SEMAFOR is fairly accurate when it comes to predicting semantic categorization if the inputs are annotated and compiled by hand. So, this method is used as a sort of “control,” wherein what is represented by the SEMAFOR semantic parsing into predetermined slots represents the standard by which the authors will judge their results.
The general idea was to parse the inputs into “generic” and “domain-specific” parses. Word frequency and “coherence of values” are two ways in which to measure accuracy when parsing in a domain-specific manner. If the values correspond in some way when they are parsed and slotted into the specified framework, then they are seen to be more prominent, and the same goes for word frequency. In the end, spectral clustering was used in the authors’ slot-ranking model. This was done for three reasons. First, “spectral clustering is very easy to implement, and can be solved efficiently by standard linear algebra techniques.” It is also “invariant to the shapes and densities of each cluster.” And finally, “spectral clustering projects the manifolds within data into solvable space, and often outperform other clustering approaches.”
The authors then verified their results in two ways. Comparing their results to how parses are slotted into frameworks that have been manually created by domain experts is a way that was discussed earlier on. The second is to compare them to hand-parsed samples annotated by actual human beings.

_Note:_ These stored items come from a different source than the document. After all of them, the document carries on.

-- ==== Sys2Proof/Machine/Jobs.lean ====
section
/-!
DEFINITION. Jobs: the one that runs, its end on the clusters and in its session (R203, R338, R345, R452), and what its drop leaves of
class E state (R302, R303).
-/

namespace Sys2Proof.Machine

/-- The session without the job that runs; the number of the next job counts on (R323). What the job has yielded goes with it. -/
def State.dropJob (s : State) (n : Nat) : State :=
  let ses := s.ses n
  if ses.kind = .none then s
  else
  let s := if ses.yielding && ses.pauseTo.isNone then s.pauseOff n else s
  s.setSes n { ses with jobs := ses.jobs.filter (fun j => j.phase == .queued), jobNumber := ses.jobNumber + 1
                        yields := [], yielding := false }

/-- Every list of a session has ended. -/
def State.listsEnded (s : State) (n : Nat) : Bool :=
  (s.clustersOfSession n).all (fun c => s.rf c.base F.exeSession == n && s.exe c == Ex.ended)

/-- What follows a job: a session that closes ends (R335), and a PAUSE takes effect (R310). -/
def State.afterJob (s : State) (n : Nat) : State :=
  let ses := s.ses n
  if ses.closing.isSome then s.endSession n St.ok else s.tryPause n

/-- Is a line of the buffers of a job poisoned? -/
def State.outputPoison (s : State) (n : Nat) (j : Job) : Bool :=
  j.outs.any (fun b => (s.virtRead (s.ses n).homeroom n b.addr b.len).2.1)

/-- POISON_IN of the engine that a session's end through poison names (R286). -/
def State.poisonEnd (s : State) (n : Nat) : State :=
  match (s.clustersOfSession n).head? with
  | some c => (s.raise c.base F.exeErrPoisonIn).endSession n St.poisonConsumed (s.exeDetail c 0)
  | none => s.endSession n St.poisonConsumed

/-- The session steps on past one in which a NaN arose, with NAN_TRAP set (R163). -/
def State.nanDue (s : State) (n : Nat) : Bool :=
  let ses := s.ses n
  ses.nanTrap && ses.origins.any (fun o => decide (o.step.toNat < (s.sessionStep n).toNat) || s.listsEnded n)

/-- The session ends on its NaN trap; its completion names the instruction of its first origin record (R162, R338). -/
def State.nanEnd (s : State) (n : Nat) : State :=
  let s := match (s.clustersOfSession n).head? with
    | some c => s.raise c.base F.exeErrNanTrap
    | none => s
  s.endSession n St.exeNanTrap (match (s.ses n).origins.head? with | some o => detailOf o.instr o.lclus.toNat (8 * fieldN o.lclus.toNat 4 0 + fieldN o.lclus.toNat 7 5) | none => 0)

/-! ### Class E state -/

/-- The work of the running job is given up (R302, R346): its clusters are halted, each copy of the step counter is set to the value of
the job's END, the semaphores return to INIT (R275), and the job leaves no entry in the scale history (R69). -/
def State.giveUpWork (s : State) (n : Nat) : State :=
  let s := (s.clustersOfSession n).foldl (fun s c => if s.rf c.base F.exeSession = n then s.quitCluster c else s) s
  let s := (s.stepsToEnd n).initSems n
  s.setSes n (s.ses n).dropHist

/-- The session's copies of the step counter, by logical cluster, set to some values: at the clusters that it has, else where the session keeps
them (R215). -/
def State.setCopies (s : State) (n : Nat) (value : ListPlace → W64) : State :=
  (s.ses n).image.lists.foldl (fun s l =>
    let v := value l
    match s.physOf l.lclus.toNat with
    | some c =>
      if s.rf c.base F.exeSession = n then s.setStepCopy c v
      else s.setSes n { s.ses n with copies := Sparse.put (fun _ => 0) (s.ses n).copies l.lclus.toNat v }
    | none => s) s

/-- A job that has not begun advances each copy of the step counter all the same (R302). -/
def State.stepsPast (s : State) (n : Nat) : State := s.setCopies n (fun l => BitVec.ofNat 64 (s.copyOf n l.lclus + l.advSteps))

/-! ### Decoded pictures (R125, R345) -/

/-- A latency of a live stream is measured: no rule gives it a value, so it is a free value (R499, notes/assumptions/36.md). -/
def State.noteLatency (s : State) (n : Nat) (f : Counters → BitVec 16 → Counters) : State :=
  if (s.ses n).live then
    let v := s.free
    v.2.setSes n { v.2.ses n with counters := f (v.2.ses n).counters (v.1.setWidth 16) }
  else s

/-- A first-slice latency (R77, R78, R499). -/
def State.noteFirstSlice (s : State) (n : Nat) : State :=
  s.noteLatency n (fun c v => { c with firstUs := v, worstUs := if c.worstUs.toNat < v.toNat then v else c.worstUs })

/-- FINAL of the picture whose close unit has been processed, with its audit record: it becomes the newest reference (R63), as its synthesis
gives it before output conversion (R37, R64), and its statistics stand in the history (R69). -/
def State.postFinal (s : State) (n : Nat) (j : Job) : State :=
  let ses := s.ses n
  match ses.dec.closing with
  | none => s
  | some (p, input) =>
    let keep := match ses.dec.stream with | some p => p.refs | none => 1
    let new : Reference := { pic := p.pic, planes := ses.synthPicture p.q p.side (heldLanes p) p.reads }
    let d := { ses.dec with closing := none, finals := ses.dec.finals + 1, fresh := false, refs := (new :: ses.dec.refs).take keep }
    let k := { ses.counters with pictures := hold32 ses.counters.pictures 1, lastSeq := p.pic }
    let s := (s.setSes n { ses.closeHist with dec := d, counters := k }).noteLatency n (fun c v => { c with pictureUs := v })
    let c : Completion := { tag := j.tag, session := n, kind := Ck.final, sqHead := j.sqHead, seq := p.pic }
    let step := (s.sessionStep n).toNat
    if ses.dec.finals = 0 then s.postJob n j c p.pic step false input else s.postRecord n j c p.pic step false input

/-- A picture whose close unit has been processed and of which a segment was damaged has no FINAL: R75 applies to it (R86). -/
def State.loseClosing (s : State) (n : Nat) : State :=
  let ses := s.ses n
  s.setSes n { ses with dec := { ses.dec with closing := none, blocked := true }
                        counters := { ses.counters with lost := hold32 ses.counters.lost 1 } }

/-- Was a segment of the picture damaged whose close unit has been processed? -/
def Decoder.closingDamaged (d : Decoder) : Bool := match d.closing with | some x => isDamaged x.1 | none => false

/-- Must a job of a live stream wait: it is due at a bell that rang during a restart of the homeroom's scheduler core, or that core restarts and
completes nothing meanwhile (R352, R353)? -/
def State.jobWaits (s : State) (n : Nat) (j : Job) : Bool := j.late || (j.due.isSome && s.schedulerRestarts (s.ses n).homeroom)

/-- A decode job whose bytes are used up is over, unless it must wait for a restart (R353); without a FINAL its SUBMIT completes DONE
(notes/assumptions/26.md). -/
def State.decodeIdle (s : State) (n : Nat) : State :=
  let ses := s.ses n
  match s.runningJob n with
  | none => s
  | some j =>
    if ses.kind ≠ .decode ∨ ses.dec.closing.isSome ∨ frontOf ses.dec.inbuf ≠ .short ∨ s.jobWaits n j then s
    else if ses.dec.cut then s.poisonEnd n
    else
      let s := if ses.dec.finals = 0 then
          ((s.giveUpWork n).closeCmd j.queue).complete j.queue
            { tag := j.tag, session := n, kind := Ck.done, sqHead := j.sqHead, seq := j.seq }
        else s
      (s.dropJob n).afterJob n

/-! ### The end of a job -/

/-- A job whose lists have ended and whose tile-steps are settled, unless it must wait for a restart (R353): a model job is posted DONE (R338, R452), a decode job FINAL once its
close unit has been processed; an encode job is completed by its close unit. -/
def State.finishJob (s : State) (n : Nat) : State :=
  match s.runningJob n with
  | none => s.tryPause n
  | some j =>
    if !s.listsEnded n then s.tryPause n
    else
      let ses := s.ses n
      let s := s.setSes n { ses with jobs := ses.jobs.map (fun x => if x.phase = .running then { x with phase := .ended } else x) }
      if !s.checksDone n || s.jobWaits n j then s
      else if ses.kind = .model then
        if s.nanDue n then s.nanEnd n
        else if j.tainted || s.outputPoison n j then s.poisonEnd n
        else
          let step := (s.sessionStep n).toNat
          let s := s.postJob n j { tag := j.tag, session := n, kind := Ck.done, sqHead := j.sqHead, seq := j.seq } ses.jobNumber
            step false j.input
          (s.dropJob n).afterJob n
      else if ses.kind = .decode ∧ ses.dec.closing.isSome then
        if ses.dec.closingDamaged then (s.loseClosing n).decodeIdle n
        else if s.nanDue n then s.nanEnd n
        else if s.outputPoison n j then s.poisonEnd n
        else (s.postFinal n j).decodeIdle n
      else s

end Sys2Proof.Machine
end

To more accurately determine how related the slot comparisons are in the first test, the quality of the semantic relationships between the two sets of slotted words is assessed. So, the authors are essentially matching the parsed results of their spectral clustering to those parses sorted into predetermined semantic slots. Of course, there will be some differences, and this task is essentially a measure of the shortest distance between two related words.

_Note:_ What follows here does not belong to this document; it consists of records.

-- ==== Sys2Proof/Machine/Engine.lean ====
section
/-!
DEFINITION. The execute engine: how it issues an instruction (R201 to R205, R217, R224, R450), what the instruction's work leaves
(R229), and how a pipe completes (R218).
-/

namespace Sys2Proof.Machine

/-! ### Errors and events -/

/-- An execution event of R229: its bit, the instruction in EXE_ERR_PC, and an error event. -/
def State.exeErr (s : State) (c : ClusterId) (err : Fld) (index opcode : Nat) : State :=
  (((s.raise c.base err).sf c.base F.exeErrPcIndex index).sf c.base F.exeErrPcOpcode opcode).errEvent c.die (0x700 + err.hi)

/-- An execution event that ends the session (R229): the cluster is halted, and the job's completion names the instruction (R338). -/
def State.exeFail (s : State) (c : ClusterId) (err : Fld) (status index opcode : Nat) : State :=
  let n := s.rf c.base F.exeSession
  let s := (s.exeErr c err index opcode).haltCluster c
  s.endSession n status (s.exeDetail c index)

/-- Poison that the engine reads for use (R286). -/
def State.exePoison (s : State) (c : ClusterId) (index opcode : Nat) : State :=
  (s.poisonEvent c.die).exeFail c F.exeErrPoisonIn St.poisonConsumed index opcode

/-- What the work of an instruction is: elements to write, elements that saturated, NaN origins, events of float work, and a
failure, a trap or other changes of the state. -/
structure Run where
  st      : State
  out     : List Piece := []
  sat     : Nat := 0
  origins : List (Nat × Nat) := []
  events  : FpEvents := {}
  trap    : Option Trap := none
  fail    : Option (Fld × Nat) := none
  poison  : Bool := false
  /-- Blocks that the units take have not arrived, and the instruction waits for them (R194). -/
  wait    : Bool := false
  deriving DecidableEq, Repr

/-- A run that fails. -/
def runFail (s : State) (err : Fld) (status : Nat) : Run := { st := s, fail := some (err, status) }
def badRecord (s : State) : Run := runFail s F.exeErrBadRecord St.exeBadRecord
def storeBounds (s : State) : Run := runFail s F.exeErrStoreBounds St.exeStoreBounds
def badQpbRun (s : State) : Run := runFail s F.exeErrBadQpb St.exeBadQpb

/-- Pieces all inside the store of the cluster. -/
def insideStore (c : ClusterId) (ps : List Piece) : Bool :=
  ps.all (fun p => decide (c.store ≤ p.addr) && decide (p.addr + p.bytes.length ≤ c.store + storeSize))

/-- The unit that computes an output channel: blocks of 64 channels go to the units of UNITS in turn from the lowest (R213). -/
def unitOf (units ch : Nat) : Nat :=
  let us := (List.range 8).filter (fun u => bitN units u)
  us.getD (ch / 64 % max 1 us.length) 0

/-- Output channels of an instruction of the unit pipe, as its record names them. -/
def State.recordN (s : State) (c : ClusterId) (w : Nat) : Nat := leAt (s.bytes (c.store + iRec w) 64) (if iClass w = 1 then 26 else 30) 2

/-- The unit that computes element e of an output with n channels (R161, R213); an instruction of the finish pipe has unit 0
(notes/assumptions/61.md). -/
def elementUnit (w n e : Nat) : Nat := if iClass w = 1 ∨ iClass w = 3 then unitOf (iUnits w) (e % max 1 n) else 0

/-- The work of an instruction takes effect: what it computes is written as it is issued (notes/assumptions/12.md), unless it
fails (R229) or traps (R143, R144). Once a replay has given the results of the tile-step, what the cluster computes for it counts for nothing
further (notes/assumptions/88.md). -/
def State.apply (s : State) (c : ClusterId) (index w : Nat) (r : Run) : State :=
  let n := s.rf c.base F.exeSession
  if (s.cl c).tile.replaced then r.st.emitPieces c index w (if insideStore c r.out then r.out else [])
  else
  match r.fail with
  | some (err, status) => r.st.exeFail c err status index (iOp w)
  | none =>
    if r.poison then r.st.exePoison c index (iOp w)
    else if !insideStore c r.out then r.st.exeFail c F.exeErrStoreBounds St.exeStoreBounds index (iOp w)
    else
      let s := (r.st.saturate n r.sat).excFlags n r.events
      let s := s.addOrigins c n index (iOp w) (elementUnit w (r.st.recordN c w)) r.origins
      match r.trap with
      | some t => (s.exeErr c (match t with | .divZero => F.exeErrDivZero | _ => F.exeErrAccOverflow) index (iOp w)).trapTile c t index (iOp w)
      | none => s.emitPieces c index w r.out

/-! ### Pipes and posts -/

/-- EXE_PC, EXE_STATUS [3] and EXE_STATUS [4] from the pipes (R230). -/
def State.setPc (s : State) (c : ClusterId) : State :=
  let x := s.cl c
  let oldest := (x.unitPipe ++ x.finPipe).foldl (fun m f => min m f.index) x.issue
  let s := s.sf c.base F.exePc oldest
  (s.flag c.base F.exeStatusUnitBusy (!x.unitPipe.isEmpty)).flag c.base F.exeStatusFinishBusy (!x.finPipe.isEmpty)

/-! ### The ring record of EFEED and ERES (R223) -/

/-- The ring record of an EFEED or ERES. -/
structure FeedRec where
  die   : Nat
  size  : Nat
  base  : Nat
  free  : Nat
  ready : Nat
  pos   : Nat
  deriving DecidableEq, Repr

def parseFeed (r : List Byte) : FeedRec :=
  { die := leAt r 0 1, size := leAt r 2 2, base := leAt r 4 4, free := leAt r 8 2, ready := leAt r 10 2, pos := leAt r 12 4 }

/-- Entries of the ring: records for EFEED, bytes for ERES. -/
def FeedRec.entries (f : FeedRec) (eres : Bool) : Nat := if eres then 2 ^ f.size else f.size

/-- A ring record that fails R223: die, size, base, semaphores, position or reserved bytes (notes/assumptions/92.md). -/
def badFeed (raw : List Byte) (f : FeedRec) (eres : Bool) : Bool :=
  decide (25 ≤ f.die) || leAt raw 1 1 != 0 || decide (2 ^ 24 ≤ f.base) || f.base % 64 != 0
    || decide (8192 ≤ f.free) || decide (8192 ≤ f.ready) || (raw.drop 16).any (fun b => b != 0)
    || (if eres then decide (f.size < 6) || decide (20 < f.size)
        else decide (f.size < 16) || decide (32768 < f.size) || f.size != 2 ^ Nat.log2 f.size)
    || decide (f.entries eres ≤ f.pos)

/-- The die and semaphore that an instruction posts to: POST_DIE, or its own die (R205, R217). -/
def postTarget (c : ClusterId) (w : Nat) : Nat × Nat := (if iPostDie w = 31 then c.die.val else iPostDie w, iPostSem w)

/-- Where an instruction that has not completed will still post: by its header, and an EFEED or ERES for each record (R223). -/
def State.postsAhead (s : State) (c : ClusterId) (f : InFlight) : List (Nat × Nat) :=
  let w := f.word.toNat
  let own := if iPostCount w = 0 then [] else [postTarget c w]
  if iClass w = 6 ∧ f.done < iCount w then
    let r := parseFeed (s.bytes (c.store + iRec w) 64)
    (r.die, r.ready) :: own
  else own

/-- Must a post of the instruction at an index wait, because an instruction issued before it will still post to the same semaphore, or has a post
that waits itself (R218)? -/
def State.postBlocked (s : State) (c : ClusterId) (owed : List Post) (index d sem : Nat) : Bool :=
  let x := s.cl c
  (x.unitPipe ++ x.finPipe).any (fun f => decide (f.index < index) && (s.postsAhead c f).contains (d, sem))
    || owed.any (fun p => p.die == d && p.sem == sem && decide (p.index ≤ index))

/-- A post of an engine: posts to one semaphore are made in issue order (R218), and none leaves the partition (R30). -/
def State.enginePost (s : State) (c : ClusterId) (index op d sem count : Nat) : State :=
  let x := s.cl c
  if count ≠ 0 ∧ s.postBlocked c x.owed index d sem then
    s.setCl c { x with owed := x.owed ++ [{ src := srcEngine c, die := d, sem := sem, count := count, index := index, opcode := op }] }
  else s.postFor (s.rf c.base F.exeSession) c.die (srcEngine c) d sem count index op

/-- A post put among those that wait, behind the others of its instruction and of earlier ones. -/
def insertPost (p : Post) : List Post → List Post
  | [] => [p]
  | q :: rest => if q.index ≤ p.index then q :: insertPost p rest else p :: q :: rest

/-- The posts that nothing holds back any more are made, in issue order (R218). -/
def State.payOwed (s : State) (c : ClusterId) : State :=
  let owed := (s.cl c).owed.foldl (fun t p => insertPost p t) []
  owed.foldl (fun s p =>
    let x := s.cl c
    if s.postBlocked c x.owed p.index p.die p.sem then s.setCl c { x with owed := x.owed ++ [p] }
    else s.postFor (s.rf c.base F.exeSession) c.die p.src p.die p.sem p.count p.index p.opcode) (s.setCl c { s.cl c with owed := [] })

/-- The post of an instruction at an index (R205, R217). -/
def State.postOf (s : State) (c : ClusterId) (index w : Nat) : State :=
  s.enginePost c index (iOp w) (postTarget c w).1 (postTarget c w).2 (iPostCount w)

/-- An instruction completes: its post is made, EXE_INSTRS counts (R218, R230). -/
def State.completed (s : State) (c : ClusterId) (index w : Nat) : State :=
  (((s.postOf c index w).payOwed c).bump c.base F.exeInstrs 1).setPc c

/-! ### Issue -/

/-- The store offset of the instruction at an index of the list: the ring of R224. -/
def State.listOffset (s : State) (c : ClusterId) (index : Nat) : Nat :=
  s.rf c.base F.exeListBase + 16 * (index % max 1 (s.rf c.base F.exeListSize))

/-- The instruction at an index, as a number. -/
def State.listWord (s : State) (c : ClusterId) (index : Nat) : Nat := s.le (c.store + s.listOffset c index) 16

/-- The engine waits on a semaphore (R230). -/
def State.blockOn (s : State) (c : ClusterId) (sem : Nat) : State :=
  (s.setExe c Ex.waiting).sf c.base F.exeStatusSem sem

/-- The wait that stands before the next instruction: for the line of a streamed list (R224), else that of the instruction (R217);
none when both are done. -/
def State.nextWait (s : State) (c : ClusterId) : Option (Bool × Nat × Nat) :=
  let x := s.cl c
  if s.bit c.base F.exeListSemStreamed && decide (x.linesReady ≤ x.issue / 4) then
    some (true, s.rf c.base F.exeListSemReady, 1)
  else
    let w := s.listWord c x.issue
    if x.waitDone || iWaitCount w == 0 then none else some (false, iWaitSem w, iWaitCount w)

/-- A wait of the engine satisfied: its count is taken and the wait is done. -/
def State.passWait (s : State) (c : ClusterId) (wait : Bool × Nat × Nat) : Option State :=
  (s.take c.die wait.2.1 wait.2.2).map (fun s =>
    let x := s.cl c
    if wait.1 then s.setCl c { x with linesReady := x.linesReady + 1 } else s.setCl c { x with waitDone := true })

/-- The wait for the list's next line, passed when it can be. -/
def State.passLine (s : State) (c : ClusterId) : Option State :=
  match s.nextWait c with
  | some (true, sem, k) => s.passWait c (true, sem, k)
  | _ => some s

/-- The wait of the instruction itself, passed when it can be. -/
def State.passOwn (s : State) (c : ClusterId) : Option State :=
  match s.nextWait c with
  | some (false, sem, k) => s.passWait c (false, sem, k)
  | _ => some s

It is much easier for the authors to test their results with the second method. They simply needed to extract the words from the framework they generated using spectral clustering and compare them to the results of the hand-parsed word lists. The results are measured either in a way where only exact word matches are accepted or where at least one word in a slot with multiple parses must match. Overall, it was found that matches were frequent and more or less consistently accurate.
In conclusion, the results of the authors’ proposed method of randomly parsing inputs have shown that it is indeed possible to accurately create a framework and slots for parsed samples without the time-consuming task of manually determining said slots and frameworks by hand. Using spectral clustering, the authors were able to generate frameworks that matched well with those created by developers and were also able to compare their resulting parses from these randomized frameworks to the results of hand-parsed inputs. It is clear that although there were some lulls in word-relation and frequency of matches in some in samples, the authors are clearly making progress toward further automating the development of spoken dialogue systems and spoken language understanding.
“UNSUPERVISED INDUCTION AND FILLING OF SEMANTIC SLOTS FOR SPOKEN DIALOGUE SYSTEMS USING FRAME-SEMANTIC PARSING” (PDF).
UNSUPERVISED INDUCTION AND FILLING OF SEMANTIC SLOTS FOR SPOKEN DIALOGUE SYSTEMS USING FRAME-SEMANTIC PARSING. 2013. Accessed 5th May 2016.